Reinstein on the Necessary and Proper Clause

Robert Reinstein, Temple University James E. Beasley School of Law, has posted The Great Power of the Necessary and Proper Clause:
The scope of Congress’s authority under the Necessary and Proper Clause is being challenged by a theory that is gaining acceptance in the courts and in legal scholarship. The “great powers” theory posits that some implied powers, even if necessary to effectuate an enumerated power, are not “proper” because of the degree of their importance. According to its advocates, powers that are great, important and substantive cannot derived from implication. This theory is said to enforce the principle that implied powers are necessarily inferior to express powers and to explain why some seemingly incidental powers, but not others, are listed as enumerated powers in Article I, Section 8.

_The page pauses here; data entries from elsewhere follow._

/-! Page kind HS: R137. -/
def HS_CFG_MODE : Fld := ⟨0x040, 0, 2, .rwl, .zero, true, .one, .any⟩
def HS_CFG_SLEW : Fld := ⟨0x040, 2, 2, .rw, (.k 1), true, .one, .any⟩
def HS_CFG_PROFILE : Fld := ⟨0x040, 4, 3, .rwl, .zero, true, .one, (.oneOf [(0, 4)])⟩
def HS_CFG_PRIO : Fld := ⟨0x040, 8, 2, .rwl, (.k 3), true, .one, .any⟩
def HS_CFG_WE : Fld := ⟨0x040, 10, 2, .rwl, .zero, true, .one, .any⟩
def HS_CFG_AUTO_UNLOCK : Fld := ⟨0x040, 12, 1, .rwl, .zero, true, .one, .any⟩
def HS_CFG_TL_AUTO : Fld := ⟨0x040, 13, 1, .rwl, .zero, true, .one, .any⟩
def HS_CFG_OL_OFF_EN : Fld := ⟨0x040, 14, 1, .rw, .zero, true, .one, .any⟩
def HS_CFG_STB_EN : Fld := ⟨0x040, 15, 1, .rw, .zero, true, .one, .any⟩
def HS_CFG_FUSE_EN : Fld := ⟨0x040, 16, 1, .rwl, .zero, true, .one, .any⟩
def HS_CFG_RETRY_MAX : Fld := ⟨0x040, 17, 5, .rwl, (.k 3), true, .one, (.oneOf [(0, 15), (31, 31)])⟩
def HS_CFG_TFILT : Fld := ⟨0x040, 22, 2, .rwl, (.k 1), true, .one, .any⟩
def HS_LIM_ILIM : Fld := ⟨0x044, 0, 8, .rwl, (.cls 240 220 240), true, .one, (.cls (1, 240) (1, 220) (1, 240))⟩
def HS_LIM_IINR : Fld := ⟨0x044, 8, 8, .rwl, (.cls 180 225 240), true, .one, (.cls (1, 180) (1, 225) (1, 240))⟩
def HS_LIM_TINR : Fld := ⟨0x044, 16, 11, .rwl, (.cls 500 200 20), true, .one, (.cls (10, 2000) (10, 1000) (1, 200))⟩
def HS_LIM_DROOP : Fld := ⟨0x044, 27, 4, .rwl, (.k 6), true, .one, .any⟩
def HS_OUT_ON : Fld := ⟨0x048, 0, 1, .rw, .zero, true, .one, .any⟩
def HS_OUT_DUTY : Fld := ⟨0x048, 16, 12, .rw, (.k 4095), true, .one, .any⟩
def HS_PWM_FREQ : Fld := ⟨0x04C, 0, 15, .rwl, (.k 200), true, .one, (.cls (10, 25000) (10, 25000) (10, 1000))⟩
def HS_PWM_PHASE : Fld := ⟨0x04C, 16, 12, .rwl, .zero, true, .one, .any⟩
def HS_RETRY_TRETRY : Fld := ⟨0x050, 0, 10, .rwl, (.k 100), true, .one, (.oneOf [(1, 1000)])⟩
def HS_DIAG_IOL_ON : Fld := ⟨0x054, 0, 16, .rw, (.cls 2000 500 50), true, .one, .any⟩
def HS_DIAG_OL_FILT : Fld := ⟨0x054, 16, 2, .rw, (.k 1), true, .one, .any⟩
def HS_DIAG_OFF_PERIOD : Fld := ⟨0x054, 24, 8, .rw, (.k 50), true, .one, (.oneOf [(1, 255)])⟩
def HS_WIRE_CSA : Fld := ⟨0x058, 0, 4, .rwl, (.cls 6 3 0), true, .one, (.oneOf [(0, 8)])⟩
def HS_WIRE_LEN : Fld := ⟨0x058, 4, 8, .rwl, (.k 30), true, .one, (.oneOf [(1, 255)])⟩
def HS_WIRE_INSUL : Fld := ⟨0x058, 12, 2, .rwl, .zero, true, .one, .any⟩
def HS_CLAMP_CFG_BUDGET : Fld := ⟨0x05C, 0, 16, .rwl, (.cls 2400 800 240), true, .one, (.cls (0, 3000) (0, 1000) (0, 300))⟩
def HS_TRIM_GAIN : Fld := ⟨0x060, 0, 16, .ro, (.k 32768), true, .one, .any⟩
def HS_TRIM_OFFSET : Fld := ⟨0x060, 16, 16, .ro, .zero, true, .one, .any⟩
def HS_TRIM_BAND_LO : Fld := ⟨0x064, 0, 16, .ro, .zero, true, .one, .any⟩
def HS_TRIM_BAND_HI : Fld := ⟨0x064, 16, 16, .ro, .zero, true, .one, .any⟩
def HS_CHSTAT_STATE : Fld := ⟨0x068, 0, 4, .ro, .zero, false, .one, .any⟩
def HS_CHSTAT_RETRIES_LEFT : Fld := ⟨0x068, 4, 5, .ro, (.k 3), false, .one, .any⟩
def HS_CHSTAT_LIMITING : Fld := ⟨0x068, 9, 1, .ro, .zero, false, .one, .any⟩
def HS_CHSTAT_INRUSH_OPEN : Fld := ⟨0x068, 10, 1, .ro, .zero, false, .one, .any⟩
def HS_CHSTAT_DROOP_PAUSE : Fld := ⟨0x068, 11, 1, .ro, .zero, false, .one, .any⟩
def HS_CHSTAT_LIMP : Fld := ⟨0x068, 12, 1, .ro, .zero, false, .one, .any⟩
def HS_CHSTAT_DUTY_CLAMP : Fld := ⟨0x068, 13, 1, .ro, .zero, false, .one, .any⟩
def HS_CHSTAT_DERATED : Fld := ⟨0x068, 14, 1, .ro, .zero, false, .one, .any⟩
def HS_CHSTAT_WE_WAIT : Fld := ⟨0x068, 15, 1, .ro, .zero, false, .one, .any⟩
def HS_CHSTAT_TL_HOLD : Fld := ⟨0x068, 16, 1, .ro, .zero, false, .one, .any⟩
def HS_CHSTAT_TRIM_BAD : Fld := ⟨0x068, 17, 1, .ro, .zero, false, .one, .any⟩
def HS_CHSTAT_EFF_DUTY : Fld := ⟨0x068, 20, 12, .ro, .zero, false, .one, .any⟩
def HS_FAULT_FAST_TRIP : Fld := ⟨0x06C, 0, 1, .w1c, .zero, true, .one, .any⟩
def HS_FAULT_OC_TRIP : Fld := ⟨0x06C, 1, 1, .w1c, .zero, true, .one, .any⟩
def HS_FAULT_THERMAL : Fld := ⟨0x06C, 2, 1, .w1c, .zero, true, .one, .any⟩
def HS_FAULT_COUPLED : Fld := ⟨0x06C, 3, 1, .w1c, .zero, true, .one, .any⟩
def HS_FAULT_OL_ON : Fld := ⟨0x06C, 4, 1, .w1c, .zero, true, .one, .any⟩
def HS_FAULT_OL_OFF : Fld := ⟨0x06C, 5, 1, .w1c, .zero, true, .one, .any⟩
def HS_FAULT_STB : Fld := ⟨0x06C, 6, 1, .w1c, .zero, true, .one, .any⟩
def HS_FAULT_CLAMP_LOCK : Fld := ⟨0x06C, 7, 1, .w1c, .zero, true, .one, .any⟩
def HS_FAULT_FUSE : Fld := ⟨0x06C, 8, 1, .w1c, .zero, true, .one, .any⟩
def HS_FAULT_RETRY_EXH : Fld := ⟨0x06C, 9, 1, .w1c, .zero, true, .one, .any⟩
def HS_FAULT_REFUSED : Fld := ⟨0x06C, 10, 1, .w1c, .zero, true, .one, .any⟩
def HS_FAULT_DROOP_CAP : Fld := ⟨0x06C, 11, 1, .w1c, .zero, true, .one, .any⟩
def HS_ACT_TL_CLR : Fld := ⟨0x070, 0, 1, .wo, .zero, false, .one, .any⟩
def HS_ACT_UNLOCK : Fld := ⟨0x070, 1, 1, .wo, .zero, false, .one, .any⟩
def HS_ACT_RETRY_RESET : Fld := ⟨0x070, 2, 1, .wo, .zero, false, .one, .any⟩
def HS_ACT_FUSE_RESET : Fld := ⟨0x070, 3, 1, .wo, .zero, false, .one, .any⟩
def HS_ACT_DIAG_NOW : Fld := ⟨0x070, 4, 1, .wo, .zero, false, .one, .any⟩
def HS_SPEC_PREP : Fld := ⟨0x074, 0, 1, .ro, .zero, false, .one, .any⟩
def HS_SPEC_PREHEAT : Fld := ⟨0x074, 1, 1, .ro, .zero, false, .one, .any⟩
def HS_SPEC_GATE_READY : Fld := ⟨0x074, 2, 1, .ro, .zero, false, .one, .any⟩
def HS_SPEC_RESERVED_SLOT : Fld := ⟨0x074, 3, 1, .ro, .zero, false, .one, .any⟩
def HS_SPEC_SLOT : Fld := ⟨0x074, 8, 6, .ro, .zero, false, .one, .any⟩
def HS_SENSE_I : Fld := ⟨0x078, 0, 20, .ro, .zero, false, .one, .any⟩
def HS_SENSE_SPEC : Fld := ⟨0x078, 28, 1, .ro, .zero, false, .one, .any⟩
def HS_SENSE_EXTRAPOLATED : Fld := ⟨0x078, 29, 1, .ro, .zero, false, .one, .any⟩
def HS_SENSE_LIMITED : Fld := ⟨0x078, 30, 1, .ro, .zero, false, .one, .any⟩
def HS_SENSE_VALID : Fld := ⟨0x078, 31, 1, .ro, .zero, false, .one, .any⟩
def HS_VOUT : Fld := ⟨0x07C, 0, 16, .ro, .zero, false, .one, .any⟩
def HS_TJ : Fld := ⟨0x080, 0, 16, .ro, .zero, false, .one, .any⟩
def HS_CLAMP_FILL : Fld := ⟨0x084, 0, 16, .ro, (.cls 1200 400 120), true, .one, .any⟩
def HS_WIRE_T : Fld := ⟨0x088, 0, 16, .ro, (.k 720), true, .one, .any⟩

/-- Every field of kind HS. -/
def fieldsHS : List Fld :=
  [HS_CFG_MODE, HS_CFG_SLEW, HS_CFG_PROFILE, HS_CFG_PRIO, HS_CFG_WE, HS_CFG_AUTO_UNLOCK, 
   HS_CFG_TL_AUTO, HS_CFG_OL_OFF_EN, HS_CFG_STB_EN, HS_CFG_FUSE_EN, HS_CFG_RETRY_MAX, 
   HS_CFG_TFILT, HS_LIM_ILIM, HS_LIM_IINR, HS_LIM_TINR, HS_LIM_DROOP, HS_OUT_ON, 
   HS_OUT_DUTY, HS_PWM_FREQ, HS_PWM_PHASE, HS_RETRY_TRETRY, HS_DIAG_IOL_ON, 
   HS_DIAG_OL_FILT, HS_DIAG_OFF_PERIOD, HS_WIRE_CSA, HS_WIRE_LEN, HS_WIRE_INSUL, 
   HS_CLAMP_CFG_BUDGET, HS_TRIM_GAIN, HS_TRIM_OFFSET, HS_TRIM_BAND_LO, HS_TRIM_BAND_HI, 
   HS_CHSTAT_STATE, HS_CHSTAT_RETRIES_LEFT, HS_CHSTAT_LIMITING, HS_CHSTAT_INRUSH_OPEN, 
   HS_CHSTAT_DROOP_PAUSE, HS_CHSTAT_LIMP, HS_CHSTAT_DUTY_CLAMP, HS_CHSTAT_DERATED] ++
  [HS_CHSTAT_WE_WAIT, HS_CHSTAT_TL_HOLD, HS_CHSTAT_TRIM_BAD, HS_CHSTAT_EFF_DUTY, 
   HS_FAULT_FAST_TRIP, HS_FAULT_OC_TRIP, HS_FAULT_THERMAL, HS_FAULT_COUPLED, 
   HS_FAULT_OL_ON, HS_FAULT_OL_OFF, HS_FAULT_STB, HS_FAULT_CLAMP_LOCK, HS_FAULT_FUSE, 
   HS_FAULT_RETRY_EXH, HS_FAULT_REFUSED, HS_FAULT_DROOP_CAP, HS_ACT_TL_CLR, 
   HS_ACT_UNLOCK, HS_ACT_RETRY_RESET, HS_ACT_FUSE_RESET, HS_ACT_DIAG_NOW, HS_SPEC_PREP, 
   HS_SPEC_PREHEAT, HS_SPEC_GATE_READY, HS_SPEC_RESERVED_SLOT, HS_SPEC_SLOT, 
   HS_SENSE_I, HS_SENSE_SPEC, HS_SENSE_EXTRAPOLATED, HS_SENSE_LIMITED, HS_SENSE_VALID, 
   HS_VOUT, HS_TJ, HS_CLAMP_FILL, HS_WIRE_T]

/-! Page kind LSW: R170. -/
def LSW_CFG_MODE : Fld := ⟨0x000, 0, 2, .rwl, .zero, true, ⟨0x100, 16, 0x40, 1, 0x0⟩, .any⟩
def LSW_CFG_SLEW : Fld := ⟨0x000, 2, 2, .rw, (.k 1), true, ⟨0x100, 16, 0x40, 1, 0x0⟩, .any⟩
def LSW_CFG_PRIO : Fld := ⟨0x000, 8, 2, .rwl, (.k 3), true, ⟨0x100, 16, 0x40, 1, 0x0⟩, .any⟩
def LSW_CFG_WE : Fld := ⟨0x000, 10, 2, .rwl, .zero, true, ⟨0x100, 16, 0x40, 1, 0x0⟩, .any⟩
def LSW_CFG_AUTO_UNLOCK : Fld := ⟨0x000, 12, 1, .rwl, .zero, true, ⟨0x100, 16, 0x40, 1, 0x0⟩, .any⟩
def LSW_CFG_TL_AUTO : Fld := ⟨0x000, 13, 1, .rwl, .zero, true, ⟨0x100, 16, 0x40, 1, 0x0⟩, .any⟩
def LSW_CFG_OL_OFF_EN : Fld := ⟨0x000, 14, 1, .rw, .zero, true, ⟨0x100, 16, 0x40, 1, 0x0⟩, .any⟩
def LSW_CFG_STG_EN : Fld := ⟨0x000, 15, 1, .rw, .zero, true, ⟨0x100, 16, 0x40, 1, 0x0⟩, .any⟩
def LSW_CFG_RETRY_MAX : Fld := ⟨0x000, 17, 5, .rwl, (.k 3), true, ⟨0x100, 16, 0x40, 1, 0x0⟩, (.oneOf [(0, 15), (31, 31)])⟩
def LSW_CFG_TFILT : Fld := ⟨0x000, 22, 2, .rwl, (.k 1), true, ⟨0x100, 16, 0x40, 1, 0x0⟩, .any⟩
def LSW_OUT_ON : Fld := ⟨0x004, 0, 1, .rw, .zero, true, ⟨0x100, 16, 0x40, 1, 0x0⟩, .any⟩
def LSW_OUT_DUTY : Fld := ⟨0x004, 16, 12, .rw, (.k 4095), true, ⟨0x100, 16, 0x40, 1, 0x0⟩, .any⟩
def LSW_PWM_FREQ : Fld := ⟨0x008, 0, 15, .rwl, (.k 200), true, ⟨0x100, 16, 0x40, 1, 0x0⟩, (.oneOf [(10, 1000)])⟩
def LSW_PWM_PHASE : Fld := ⟨0x008, 16, 12, .rwl, .zero, true, ⟨0x100, 16, 0x40, 1, 0x0⟩, .any⟩
def LSW_RETRY_TRETRY : Fld := ⟨0x00C, 0, 10, .rwl, (.k 100), true, ⟨0x100, 16, 0x40, 1, 0x0⟩, (.oneOf [(1, 1000)])⟩
def LSW_DIAG_IOL_ON : Fld := ⟨0x010, 0, 16, .rw, (.k 100), true, ⟨0x100, 16, 0x40, 1, 0x0⟩, .any⟩
def LSW_DIAG_OL_FILT : Fld := ⟨0x010, 16, 2, .rw, (.k 1), true, ⟨0x100, 16, 0x40, 1, 0x0⟩, .any⟩
def LSW_DIAG_OFF_PERIOD : Fld := ⟨0x010, 24, 8, .rw, (.k 50), true, ⟨0x100, 16, 0x40, 1, 0x0⟩, (.oneOf [(1, 255)])⟩
def LSW_CLAMP_CFG_BUDGET : Fld := ⟨0x014, 0, 16, .rwl, (.k 160), true, ⟨0x100, 16, 0x40, 1, 0x0⟩, (.oneOf [(0, 200)])⟩
def LSW_TRIM_GAIN : Fld := ⟨0x018, 0, 16, .ro, (.k 32768), true, ⟨0x100, 16, 0x40, 1, 0x0⟩, .any⟩
def LSW_TRIM_OFFSET : Fld := ⟨0x018, 16, 16, .ro, .zero, true, ⟨0x100, 16, 0x40, 1, 0x0⟩, .any⟩
def LSW_CHSTAT_STATE : Fld := ⟨0x01C, 0, 4, .ro, .zero, false, ⟨0x100, 16, 0x40, 1, 0x0⟩, .any⟩
def LSW_CHSTAT_RETRIES_LEFT : Fld := ⟨0x01C, 4, 5, .ro, (.k 3), false, ⟨0x100, 16, 0x40, 1, 0x0⟩, .any⟩
def LSW_CHSTAT_LIMITING : Fld := ⟨0x01C, 9, 1, .ro, .zero, false, ⟨0x100, 16, 0x40, 1, 0x0⟩, .any⟩
def LSW_CHSTAT_LIMP : Fld := ⟨0x01C, 12, 1, .ro, .zero, false, ⟨0x100, 16, 0x40, 1, 0x0⟩, .any⟩
def LSW_CHSTAT_DUTY_CLAMP : Fld := ⟨0x01C, 13, 1, .ro, .zero, false, ⟨0x100, 16, 0x40, 1, 0x0⟩, .any⟩
def LSW_CHSTAT_DERATED : Fld := ⟨0x01C, 14, 1, .ro, .zero, false, ⟨0x100, 16, 0x40, 1, 0x0⟩, .any⟩
def LSW_CHSTAT_WE_WAIT : Fld := ⟨0x01C, 15, 1, .ro, .zero, false, ⟨0x100, 16, 0x40, 1, 0x0⟩, .any⟩
def LSW_CHSTAT_TL_HOLD : Fld := ⟨0x01C, 16, 1, .ro, .zero, false, ⟨0x100, 16, 0x40, 1, 0x0⟩, .any⟩
def LSW_CHSTAT_TRIM_BAD : Fld := ⟨0x01C, 17, 1, .ro, .zero, false, ⟨0x100, 16, 0x40, 1, 0x0⟩, .any⟩
def LSW_CHSTAT_EFF_DUTY : Fld := ⟨0x01C, 20, 12, .ro, .zero, false, ⟨0x100, 16, 0x40, 1, 0x0⟩, .any⟩
def LSW_FAULT_FAST_TRIP : Fld := ⟨0x020, 0, 1, .w1c, .zero, true, ⟨0x100, 16, 0x40, 1, 0x0⟩, .any⟩
def LSW_FAULT_OC_TRIP : Fld := ⟨0x020, 1, 1, .w1c, .zero, true, ⟨0x100, 16, 0x40, 1, 0x0⟩, .any⟩
def LSW_FAULT_THERMAL : Fld := ⟨0x020, 2, 1, .w1c, .zero, true, ⟨0x100, 16, 0x40, 1, 0x0⟩, .any⟩
def LSW_FAULT_COUPLED : Fld := ⟨0x020, 3, 1, .w1c, .zero, true, ⟨0x100, 16, 0x40, 1, 0x0⟩, .any⟩
def LSW_FAULT_OL_ON : Fld := ⟨0x020, 4, 1, .w1c, .zero, true, ⟨0x100, 16, 0x40, 1, 0x0⟩, .any⟩
def LSW_FAULT_OL_OFF : Fld := ⟨0x020, 5, 1, .w1c, .zero, true, ⟨0x100, 16, 0x40, 1, 0x0⟩, .any⟩
def LSW_FAULT_STB : Fld := ⟨0x020, 6, 1, .w1c, .zero, true, ⟨0x100, 16, 0x40, 1, 0x0⟩, .any⟩
def LSW_FAULT_CLAMP_LOCK : Fld := ⟨0x020, 7, 1, .w1c, .zero, true, ⟨0x100, 16, 0x40, 1, 0x0⟩, .any⟩
def LSW_FAULT_RETRY_EXH : Fld := ⟨0x020, 9, 1, .w1c, .zero, true, ⟨0x100, 16, 0x40, 1, 0x0⟩, .any⟩
def LSW_FAULT_REFUSED : Fld := ⟨0x020, 10, 1, .w1c, .zero, true, ⟨0x100, 16, 0x40, 1, 0x0⟩, .any⟩
def LSW_ACT_TL_CLR : Fld := ⟨0x024, 0, 1, .wo, .zero, false, ⟨0x100, 16, 0x40, 1, 0x0⟩, .any⟩
def LSW_ACT_UNLOCK : Fld := ⟨0x024, 1, 1, .wo, .zero, false, ⟨0x100, 16, 0x40, 1, 0x0⟩, .any⟩
def LSW_ACT_RETRY_RESET : Fld := ⟨0x024, 2, 1, .wo, .zero, false, ⟨0x100, 16, 0x40, 1, 0x0⟩, .any⟩
def LSW_ACT_DIAG_NOW : Fld := ⟨0x024, 4, 1, .wo, .zero, false, ⟨0x100, 16, 0x40, 1, 0x0⟩, .any⟩
def LSW_SENSE_I : Fld := ⟨0x028, 0, 20, .ro, .zero, false, ⟨0x100, 16, 0x40, 1, 0x0⟩, .any⟩
def LSW_SENSE_SPEC : Fld := ⟨0x028, 28, 1, .ro, .zero, false, ⟨0x100, 16, 0x40, 1, 0x0⟩, .any⟩
def LSW_SENSE_EXTRAPOLATED : Fld := ⟨0x028, 29, 1, .ro, .zero, false, ⟨0x100, 16, 0x40, 1, 0x0⟩, .any⟩
def LSW_SENSE_LIMITED : Fld := ⟨0x028, 30, 1, .ro, .zero, false, ⟨0x100, 16, 0x40, 1, 0x0⟩, .any⟩
def LSW_SENSE_VALID : Fld := ⟨0x028, 31, 1, .ro, .zero, false, ⟨0x100, 16, 0x40, 1, 0x0⟩, .any⟩
def LSW_VOUT : Fld := ⟨0x02C, 0, 16, .ro, .zero, false, ⟨0x100, 16, 0x40, 1, 0x0⟩, .any⟩
def LSW_TJ : Fld := ⟨0x030, 0, 16, .ro, .zero, false, ⟨0x100, 16, 0x40, 1, 0x0⟩, .any⟩
def LSW_CLAMP_FILL : Fld := ⟨0x034, 0, 16, .ro, (.k 80), true, ⟨0x100, 16, 0x40, 1, 0x0⟩, .any⟩
def LSW_TRIM_BAND_LO : Fld := ⟨0x038, 0, 16, .ro, .zero, true, ⟨0x100, 16, 0x40, 1, 0x0⟩, .any⟩
def LSW_TRIM_BAND_HI : Fld := ⟨0x038, 16, 16, .ro, .zero, true, ⟨0x100, 16, 0x40, 1, 0x0⟩, .any⟩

This theory is gaining traction. It has recently been adopted by three Supreme Court Justices (including by the Chief Justice in the first Health Care Case) and defended in important scholarly works. Critics have challenged this theory as being too indeterminate to apply and contradicted by the conventional reading of McCulloch. The criticisms in this article are more fundamental -- the great powers theory is unsound historically, doctrinally and as a matter of constitutional construction.

The great powers theory originated in James Madison’s speech in the First Congress opposing the creation of the Bank of the United States. Although advocates of this theory rely on Madison’s speech, they overlook the Federalist rebuttal and the House of Representatives rejection of Madison’s views by a decisive majority. And Edmund Randolph and Alexander Hamilton each rejected Madison’s theory in their opinions on the Bank’s constitutionality. The prevailing Federalist rebuttal in the First Congress is an important precedent concerning the mainstream understanding of congressional power. That rebuttal and Hamilton’s opinion are also important for an understanding of McCulloch because Marshall’s opinion drew extensively from them.

Madison and the theory’s present advocates rely on a method of constitutional construction that is based on a negative inference: because some seemingly incidental powers were important enough to be listed as express powers, other important but unlisted powers cannot be derived by implication. Instead of being incidental, these unlisted powers are “great substantive and independent.” But the debates over the Bank refute this method of construing the scope of congressional powers. As Randolph and others observed, listed powers that are seemingly incidental of principal powers often are independent of, and cannot be derived from, the principal powers. Moreover, many of these powers were vested in the United States under the Articles of Confederation. Considerations of the separation of powers and prudence suggest why the Framers included them as powers of Congress under the Constitution.

Finally, this article examines three important powers – the use of legal tender as the nation’s currency, military conscription and the individual mandate in the Affordable Care Act – that demonstrate the doctrinal fallacy of the great powers theory. As the county has grown and changed, new great problems emerged which could not have been foreseen by the founding generation. These great problems can sometimes be solved only through the exercise of great powers. Regardless of the degree of its importance, and even if it could be characterized as “great,” an implied power is necessary and proper if it is plainly adapted to effectuating an enumerated power and does not violate a constitutional prohibition. The constitutional powers of Congress are not inversely proportional to their importance.